Kraft Foods Group (UNKNOWN:KRFT.DL) provided investors with a financial update after Thursday's closing bell. Here's what you need to know about the company's recent earnings release.
1. Mixed bag of results
Kraft's profit rose in the second quarter, but its revenue slipped on weak sales of cold cuts, salad dressings, and Jell-O. The company attributed its drop in sales to a number of factors, including lowered beverage prices as a result of increased promotions. Pointing to a one-time benefit related to its pension plans, the maker of Oscar Mayer and Miracle Whip raised its full-year earnings outlook. Yet Kraft expects its 2013 revenue to grow at the same rate or slightly lower than the overall North American food and beverage market.
The decline in sales comes as Kraft looks to find its footing as an stand-alone company after splitting from Mondelez International last October. Kraft took the North American grocery business while Mondelez retained the higher-growth global snack business, including Oreo, Nabisco, and Cadbury brands. Since the corporate split, though, Kraft's stock is up an impressive 34%, vastly outperforming Mondelez's 20% return.

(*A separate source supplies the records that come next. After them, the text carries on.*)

-- ==== Sys2Proof/Syntax.lean ====
section
/-! DEFINITION. The commands of the controller: one constructor per row of spec/opcode_table.json.

A service-link request carries its tag and the bytes of its fields (R188), a till frame its sequence (the tag byte) and its
body bytes (chapter 5.1), a node or station frame its port and its body bytes (R134, R148). -/
namespace Sys2Proof

/-- A port with a receiver and a transmitter (R184-R187). -/
inductive Port where
  | service
  | till
  | segment (i : Fin 8)
  | station (g : Fin 4)
deriving DecidableEq, Repr

/-- Why a frame is discarded: by the envelope (R185), or by the port's owner as unsuited (R136, R150). -/
inductive Discard where
  /-- The length field lies outside 2-1,024. -/
  | badLength (length : Word16)
  /-- A gap between two bytes exceeded 10 ms. -/
  | gap
  /-- The CRC carried differs from the CRC computed; the whole frame from its start byte. -/
  | badCrc (frame : List Byte)
  /-- The frame is received, and its kind is none that the port's owner knows. -/
  | unsuited (kind : Byte)
deriving DecidableEq, Repr

/-- The commands. -/
inductive Instr where
  -- power and framing (chapter 10)
  | powerOn
  | restart (tag : Byte) (body : List Byte)
  | discardedFrame (port : Port) (why : Discard)
  | invalid (kind tag : Byte) (body : List Byte)
  -- cards, persons and the purge (chapter 1)
  | issueCard (tag : Byte) (body : List Byte)
  | setCardState (tag : Byte) (body : List Byte)
  | queryCard (tag : Byte) (body : List Byte)
  | addPerson (tag : Byte) (body : List Byte)
  | purgeStart (tag : Byte) (body : List Byte)
  | purgeAbort (tag : Byte) (body : List Byte)
  | queryPurge (tag : Byte) (body : List Byte)
  | purgeCardsStep
  | shiftStep
  | purgePersonsStep
  | purgeFoliosStep
  -- boundaries and the clock (chapter 2)
  | tick
  | zoneShiftTaken
  | dayClose
  | holdExpiry
  | allAboardExpiry
  | walkStep
  | setTime (tag : Byte) (body : List Byte)
  | trim (tag : Byte) (body : List Byte)
  | zoneShift (tag : Byte) (body : List Byte)
  | cancelZoneShift (tag : Byte) (body : List Byte)
  | setDayCloseHour (tag : Byte) (body : List Byte)
  | queryTime (tag : Byte) (body : List Byte)
  | queryDayTotal (tag : Byte) (body : List Byte)
  -- folios (chapter 4)
  | openFolio (tag : Byte) (body : List Byte)
  | setLimit (tag : Byte) (body : List Byte)
  | postCredit (tag : Byte) (body : List Byte)
  | freeze (tag : Byte) (body : List Byte)
  | thaw (tag : Byte) (body : List Byte)
  | closeFolio (tag : Byte) (body : List Byte)
  | reopen (tag : Byte) (body : List Byte)
  | queryFolio (tag : Byte) (body : List Byte)
  | queryFolioSplit (tag : Byte) (body : List Byte)
  | clearFlags (tag : Byte) (body : List Byte)
  | setFolioPolicy (tag : Byte) (body : List Byte)
  | queryFolioPolicy (tag : Byte) (body : List Byte)
  | scanFolios (tag : Byte) (body : List Byte)
  -- tills and venues (chapter 5)
  | setTill (tag : Byte) (body : List Byte)
  | setVenue (tag : Byte) (body : List Byte)
  | stageVenuePricing (tag : Byte) (body : List Byte)
  | stagePortRate (tag : Byte) (body : List Byte)
  | queryVenue (tag : Byte) (body : List Byte)
  | queryPortRate (tag : Byte) (body : List Byte)
  | queryTill (tag : Byte) (body : List Byte)
  | setTillPolicy (tag : Byte) (body : List Byte)
  | charge (sequence : Byte) (body : List Byte)
  | openTab (sequence : Byte) (body : List Byte)
  | closeTab (sequence : Byte) (body : List Byte)
  | void (sequence : Byte) (body : List Byte)
  | malformed (kind sequence : Byte) (body : List Byte)
  | chargeSettlement (till : Fin 128)
  | openTabSettlement (till : Fin 128)
  | closeTabSettlement (till : Fin 128)
  | voidSettlement (till : Fin 128)
  -- cabins (chapter 6)
  | addCabin (tag : Byte) (body : List Byte)
  | removeCabin (tag : Byte) (body : List Byte)
  | bind (tag : Byte) (body : List Byte)
  | unbind (tag : Byte) (body : List Byte)
  | setCabinState (tag : Byte) (body : List Byte)
  | setAccessPolicy (tag : Byte) (body : List Byte)
  | queryAccessPolicy (tag : Byte) (body : List Byte)
  | queryCabin (tag : Byte) (body : List Byte)
  -- lock segments (chapter 7)
  | setPollWindow (tag : Byte) (body : List Byte)
  | querySegment (tag : Byte) (body : List Byte)
  | quiet (segment : Fin 8) (body : List Byte)
  | card (segment : Fin 8) (body : List Byte)
  | entry (segment : Fin 8) (body : List Byte)
  | restarted (segment : Fin 8) (body : List Byte)
  | miss (segment : Fin 8)
  | cycleWait (segment : Fin 8)
  | entryReport
  -- gangways and presence (chapter 8)
  | requestPulse (station : Fin 4) (lowMs : Nat)
  | restartPulse (station : Fin 4) (lowMs : Nat)
  | detach (station : Fin 4)
  | attach (station : Fin 4)
  | retryFetch (station : Fin 4)
  | passages (station : Fin 4) (body : List Byte)
  | fetchFailure (station : Fin 4)
  | judgingAPassage (station : Fin 4)
  | setStation (tag : Byte) (body : List Byte)
  | queryStation (tag : Byte) (body : List Byte)
  | setPerson (tag : Byte) (body : List Byte)
  | setPresence (tag : Byte) (body : List Byte)
  | queryPerson (tag : Byte) (body : List Byte)
  | queryCounts (tag : Byte) (body : List Byte)
  | setAllAboard (tag : Byte) (body : List Byte)
  | cancelAllAboard (tag : Byte) (body : List Byte)
  | clearTimer (tag : Byte) (body : List Byte)
  | clearMissing (tag : Byte) (body : List Byte)
  | readMissing (tag : Byte) (body : List Byte)
  -- the journal (chapter 9)
  | drain (tag : Byte) (body : List Byte)
  | release (tag : Byte) (body : List Byte)
  | queryJournal (tag : Byte) (body : List Byte)
  -- transfers, attention and service state (chapter 10)
  | next (tag : Byte) (body : List Byte)
  | stop (tag : Byte) (body : List Byte)
  | load (tag : Byte) (body : List Byte)
  | loadItem (tag : Byte) (body : List Byte)
  | serviceWindowExpiry
  | sense (tag : Byte) (body : List Byte)
  | setPriority (tag : Byte) (body : List Byte)
  | queryAttention (tag : Byte) (body : List Byte)
  | startService (tag : Byte) (body : List Byte)
  | status (tag : Byte) (body : List Byte)
  | stationLineFall (station : Fin 4)
  | purgeEndsAborted
  | endOfTransmission (port : Port)
  | startByte (port : Port)
deriving DecidableEq, Repr

end Sys2Proof
end

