-- ==== Sys2Proof/Machine/Flags.lean ====
section
/-! DEFINITION. Codes, flags and marks: journal record layout (R176, R177), split form and balance fields (R55, R56), the NEAR test (R76),
and the byte layout of the frames that the spec tabulates (R89, R134, R148). -/
namespace Sys2Proof.Config

/-- Free value: the bytes of a reply's k-th part, of fields whose layout the spec does not tabulate (log 15). -/
opaque payloadBytes : Machine.Payload → (k : Nat) → List Byte

end Sys2Proof.Config

namespace Sys2Proof.Machine

/-! ### Split form and balance fields -/

/-- A value in split form (R55): high is the floor of v / 2^24 and low what remains, as Int division by a positive number gives them. -/
def splitOf (v : Int) : Split := { high := v / Config.scale24, low := v % Config.scale24 }

/-- The value of a split form (R55). -/
def Split.value (p : Split) : Int := p.high * Config.scale24 + p.low

/-- A balance held to the money-field range (R56). -/
def balanceField (balance : Int) : Int :=
  if balance > Config.maxMoney then Config.maxMoney else if balance < -8388608 then -8388608 else balance

/-- The balance lies outside the money-field range, so that a field showing it is limited (R56). -/
def isLimited (balance : Int) : Bool := decide (balance > Config.maxMoney) || decide (balance < -8388608)

/-! ### Folio marks -/

/-- The reserved sum of a folio (R65). -/
def Folio.reserved (f : Folio) : Int := (f.holds.map (·.amount)).sum

/-- The available credit of a folio (chapter 4.1). -/
def Folio.available (f : Folio) : Int := f.limit - f.balance - f.reserved

/-- Balance plus reserved sum exceeds the credit limit (R70). -/
def Folio.overLimit (f : Folio) : Bool := decide (f.balance + f.reserved > f.limit)

/-- The NEAR test finds the folio at or beyond its warning band, with NEAR clear (R76). -/
def Folio.nearDue (f : Folio) (band : Nat) : Bool :=
  decide (f.limit > 0) && !f.near && decide (100 * (f.balance + f.reserved) ≥ band * f.limit)

/-! ### Codes of journal records (R176) -/

/-- The kind code of a record (R176). -/
def RecordKind.code : RecordKind → Nat
  | .charge => 1 | .void => 2 | .tabOpen => 3 | .tabClose => 4 | .tabExpire => 5 | .credit => 6 | .dayClose => 7
  | .access => 16 | .passage => 17 | .anomaly => 18 | .allAboard => 19 | .zoneShift => 20 | .node => 21 | .gap => 22

/-- The money kinds (chapter 9.2). -/
def RecordKind.isMoney (k : RecordKind) : Bool := decide (k.code < 16)

/-- The flags byte: IRREGULAR, LIMITED, SATURATED, LENIENT in bits 0 to 3 (R176). -/
def RecordFlags.byte (f : RecordFlags) : Byte :=
  BitVec.ofNat 8 (f.irregular.toNat + 2 * f.limited.toNat + 4 * f.saturated.toNat + 8 * f.lenient.toNat)

/-- The 32 bytes of a record (chapter 9.3). -/
def Record.bytes (r : Record) : List Byte :=
  leBytes 4 r.sequence.toNat ++ [BitVec.ofNat 8 r.kind.code, r.flags.byte] ++ leBytes 4 r.voyage ++ leBytes 2 r.index
  ++ leBytes 4 r.serial.toNat ++ leBytes 2 r.folio ++ leBytes 1 r.place ++ leBytes 1 r.reason
  ++ leInt 3 r.a ++ leInt 3 r.b ++ leInt 3 r.c ++ leInt 3 r.aux

/-- The number of a decision, 1-13 in the order of the table of chapter 6.3 (R176). -/
def AccessDecision.number : AccessDecision → Nat
  | .grant => 1 | .grantMaster => 2 | .defer => 3 | .denyNotBound => 4 | .denyUnknown => 5 | .denyLost => 6 | .denySuspended => 7
  | .denyDeparted => 8 | .denyAshore => 9 | .denyCabinClosed => 10 | .denyPrivacy => 11 | .denyNotYet => 12 | .denyExpired => 13

/-- The ten denials (chapter 6.3). -/
def AccessDecision.isDenial (d : AccessDecision) : Bool := decide (4 ≤ d.number)

/-- 0 NONE, 1 HOUSEKEEPING, 2 OFFICER (R122). -/
def KeyLevel.number : KeyLevel → Nat
  | .noKey => 0 | .housekeeping => 1 | .officer => 2

/-- 0 NONE, 1 LOCKDOWN, 2 OUT OF ORDER, 3 NORMAL (R134, R140). -/
def LockMode.number : LockMode → Nat
  | .noMode => 0 | .lockdown => 1 | .outOfOrder => 2 | .normal => 3

/-- 0 EXPECTED, 1 ABOARD, 2 ASHORE, 3 DEPARTED (R154). -/
def Presence.number : Presence → Nat
  | .expected => 0 | .aboard => 1 | .ashore => 2 | .departed => 3

/-- GUEST, CHILD, CREW, VISITOR from 0, the rows of the presence counts (chapter 8.4). -/
def PersonClass.number : PersonClass → Nat
  | .guest => 0 | .child => 1 | .crew => 2 | .visitor => 3

/-- 0 PERSONS to 4 BINDINGS (chapter 10.5). -/
def LoadTable.number : LoadTable → Nat
  | .persons => 0 | .cards => 1 | .folios => 2 | .cabins => 3 | .bindings => 4

/-- The verdict byte of a VERDICTS entry (R148). -/
def PassageVerdict.number : PassageVerdict → Nat
  | .accepted => 1 | .acceptedWithNote => 2 | .duplicate => 3 | .refusedClosed => 4 | .refusedWrongWay => 5 | .refusedUnknown => 6
  | .refusedLost => 7 | .refusedDeparted => 8

/-- The status byte of a service-link reply (R187). -/
def Status.code : Status → Nat
  | .done => 0 | .busy => 1 | .invalid => 2 | .malformed => 3 | .notNow => 4 | .ready => 5 | .notFound => 6 | .range => 7
  | .conflict => 8 | .departed => 9 | .personFull => 10 | .registryFull => 11 | .cabinFull => 12 | .tableFull => 13
  | .overLimit => 14 | .amountRange => 15 | .holdsOutstanding => 16 | .journalFull => 17 | .purgeActive => 18

/-! ### Till answers (R89) -/

/-- The verdict byte (R89). -/
def Verdict.number : Verdict → Nat
  | .approved => 1 | .declined => 2 | .notConfigured => 3 | .busy => 4 | .notServing => 5 | .malformed => 6

/-- The reason byte, 1-19 (R89). -/
def Reason.number : Reason → Nat
  | .venueClosed => 1 | .unknownCard => 2 | .cardLost => 3 | .cardSuspended => 4 | .cardDeparted => 5 | .noChargePrivilege => 6
  | .noFolio => 7 | .ageRestricted => 8 | .ashore => 9 | .amountRange => 10 | .folioFrozen => 11 | .folioClosed => 12
  | .overLimit => 13 | .overAllowance => 14 | .returnsRefused => 15 | .holdsFull => 16 | .holdUnknown => 17 | .voidRefused => 18
  | .journalFull => 19

/-- The failing quantity of detail 2 (R89). -/
def Quantity.number : Quantity → Nat
  | .b => 1 | .l => 2 | .s => 3 | .sumB => 4 | .sumG => 5 | .sumT => 6

/-- The reason byte of an answer: 0 when the verdict is not DECLINED (R89). -/
def AnswerBody.reasonByte (b : AnswerBody) : Nat :=
  match b.reason with
  | some r => r.number
  | none => 0

/-- The body bytes of a till answer, bytes 5 to 25 of its frame (R89). -/
def TillAnswer.bytes (a : TillAnswer) : List Byte :=
  [a.till, BitVec.ofNat 8 a.body.verdict.number, BitVec.ofNat 8 a.body.reasonByte, BitVec.ofNat 8 a.body.detail1,
   BitVec.ofNat 8 a.body.detail2, BitVec.ofNat 8 a.repeated.toNat]
  ++ leBytes 4 a.body.charge.toNat ++ leInt 3 a.body.amount1 ++ leInt 3 a.body.amount2 ++ leInt 3 a.body.amount3
  ++ leBytes 2 a.body.hold

/-! ### Field frames as bytes (R134, R148) -/

/-- The body bytes of a VERDICTS entry (R148). -/
def verdictBytes (e : Word16 × PassageVerdict) : List Byte := leBytes 2 e.1.toNat ++ leBytes 1 e.2.number

/-- The body bytes of a COUNTS frame (R148). -/
def Counts.bytes (c : Counts) : List Byte :=
  leBytes 2 c.guestsAboard ++ leBytes 2 c.crewAboard ++ leBytes 2 c.guestsAshore ++ leBytes 2 c.crewAshore
  ++ leBytes 2 (c.minutes.getD 0xFFFF) ++ leBytes 1 c.hour ++ leBytes 1 c.minute

/-- A money field's three bytes (R54). -/
def moneyBytes (value : Int) : List Byte := leInt 3 value

/-- A split form's four bytes: the low field, then the high field (R55, R188). -/
def Split.bytes (p : Split) : List Byte := leInt 3 p.low ++ leInt 1 p.high

/-- The parts of an answer that a till record keeps: its amounts, and what follows them (chapter 5.2). -/
def Decision.parts (d : Decision) : List ReplyPart := [.money d.body.amount1, .money d.body.amount2, .money d.body.amount3, .others]

/-- The further fields of a reply part by part, in the order in which the owning rule gives them (R188; log 15): QUERY DAY TOTAL (R62), POST CREDIT (R80), QUERY FOLIO
and QUERY FOLIO SPLIT (R83), QUERY TILL (R98), QUERY PERSON (R169), a frame of a drain (R179), and an item of a LOAD with the detail of its request (R193). -/
def Payload.parts : Payload → List ReplyPart
  | .nothing => []
  | .dayTotal _ total _ => [.others, .split total, .others]
  | .credit balance _ => [.money balance, .others]
  | .folio _ balance limit reserved available _ _ _ holds =>
    [.others, .money balance, .split limit, .split reserved, .split available, .others] ++ holds.flatMap (fun h => [.money h.amount, .others])
  | .folioSplit _ balance => [.others, .split balance]
  | .till t => .others :: (t.lastDecision.toList.flatMap Decision.parts ++ t.lastApproved.toList.map (fun a => .money a.total))
  | .person p effective => [.others, .money p.spend.allowance, .money p.spend.spentToday, .others, .money effective, .others]
  | .records rs _ => .others :: (rs.map .record ++ [.others])
  | .item detail _ _ _ => detail.parts ++ [.others]
  | _ => [.others]

/-- The bytes of a reply's k-th part. The fields that the spec lays out nowhere are free, but for a bound that leaves the other parts their place in the frame. -/
def ReplyPart.bytes (p : Payload) (k : Nat) : ReplyPart → List Byte
  | .others => (Config.payloadBytes p k).take 160
  | .money value => moneyBytes value
  | .split value => value.bytes
  | .record r => r.bytes

/-- The bytes of a reply's parts from the k-th on. -/
def partsBytes (p : Payload) : (k : Nat) → List ReplyPart → List Byte
  | _, [] => []
  | k, x :: rest => x.bytes p k ++ partsBytes p (k + 1) rest

/-- The bytes of a reply's further fields, within the bound that R184 sets the length field. -/
def Payload.bytes (p : Payload) : List Byte := (partsBytes p 0 p.parts).take 1021

/-- The fields of a service-link reply (R187, R188): the status byte, then the further fields. -/
def Reply.bytes (r : Reply) : List Byte := BitVec.ofNat 8 r.status.code :: r.payload.bytes

/-- The whole frame as transmitted, its length field and CRC computed as R185 checks them (R184, R186). -/
def Frame.bytes : Frame → List Byte
  | .reply r => envelope r.kind r.tag r.bytes
  | .tillAnswer a => envelope a.kind a.sequence a.bytes
  | .poll a => envelope 0x01 0 (leBytes 2 a)
  | .mode a m => envelope 0x02 0 (leBytes 2 a ++ leBytes 1 m.number)
  | .decision a serial d => envelope 0x03 0 (leBytes 2 a ++ leBytes 4 serial.toNat ++ leBytes 1 d.number)
  | .fetch => envelope 0x01 0 (leBytes 1 16)
  | .verdicts es => envelope 0x02 0 (leBytes 1 es.length ++ es.flatMap verdictBytes)
  | .counts c => envelope 0x03 0 c.bytes

/-! ### Causes -/

/-- The number of a cause, 1-25 (chapter 10.5). -/
def Cause.number : Cause → Nat
  | .lostCardPresented => 1 | .cardFailStreak => 2 | .ashoreSighting => 3 | .nodeSilent => 4 | .nodeRestarted => 5
  | .entryHeldOpen => 6 | .stationDetached => 7 | .stationRestart => 8 | .stationSilent => 9 | .sequenceGap => 10
  | .passageRefused => 11 | .allAboardExpired => 12 | .allAboardComplete => 13 | .openTabAtDeparture => 14 | .folioNearLimit => 15
  | .folioOverLimit => 16 | .balanceLimited => 17 | .journalHigh => 18 | .journalFull => 19 | .drainOverrun => 20
  | .loadOverrun => 21 | .purgeDone => 22 | .purgeAdvised => 23 | .dayClosed => 24 | .zoneShiftTaken => 25

/-- The place of a cause in the ATU's table: its number less one. -/
def Cause.place (c : Cause) : Fin 25 := ⟨c.number - 1, by cases c <;> decide⟩

/-- A cause has a pending record: the level that ATTN follows (R196). -/
def Atu.anyPending (a : Atu) : Bool := a.causes.toList.any (fun e => e.pending.isSome)

end Sys2Proof.Machine
end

By comparison, the overall stock market is up roughly 16% during that same period.
2. Management focused on the right measures
Like most mature consumer products companies, Kraft's management is prioritizing profitability over revenue growth. Since the spinoff, Kraft has focused on operating a leaner, more cost-efficient organization, by concentrating on return on invested capital and free cash flow. After cutting jobs and other expenses, the company has emerged with a much leaner cost structure. But Kraft is susceptible to volatile commodity costs and budget-conscious consumers, who're increasingly switching to private-label food and beverages.
3. Its biggest challenges aren't going away
One of Kraft's largest threats is the changing landscape of the grocery market. Private-label and other big-branded competitors constantly pressure Kraft's highly commoditized categories. Since private-label goods typically cost consumers 20% to 40% less than branded ones, frugal customers increasingly fill their grocery carts with them. In order to effectively compete with private-label and other branded competitors, Kraft must relentlessly launch new products, distinguish their value proposition, invest in core brands, and fine-tune pricing strategies.
Foolish bottom line
Kraft faces a tough battle as it fights for market share and defends its brands in an increasingly commoditized food and beverage industry. Management appears focused on the right metrics, but time will tell if its efforts translate into long-term, sustainable results.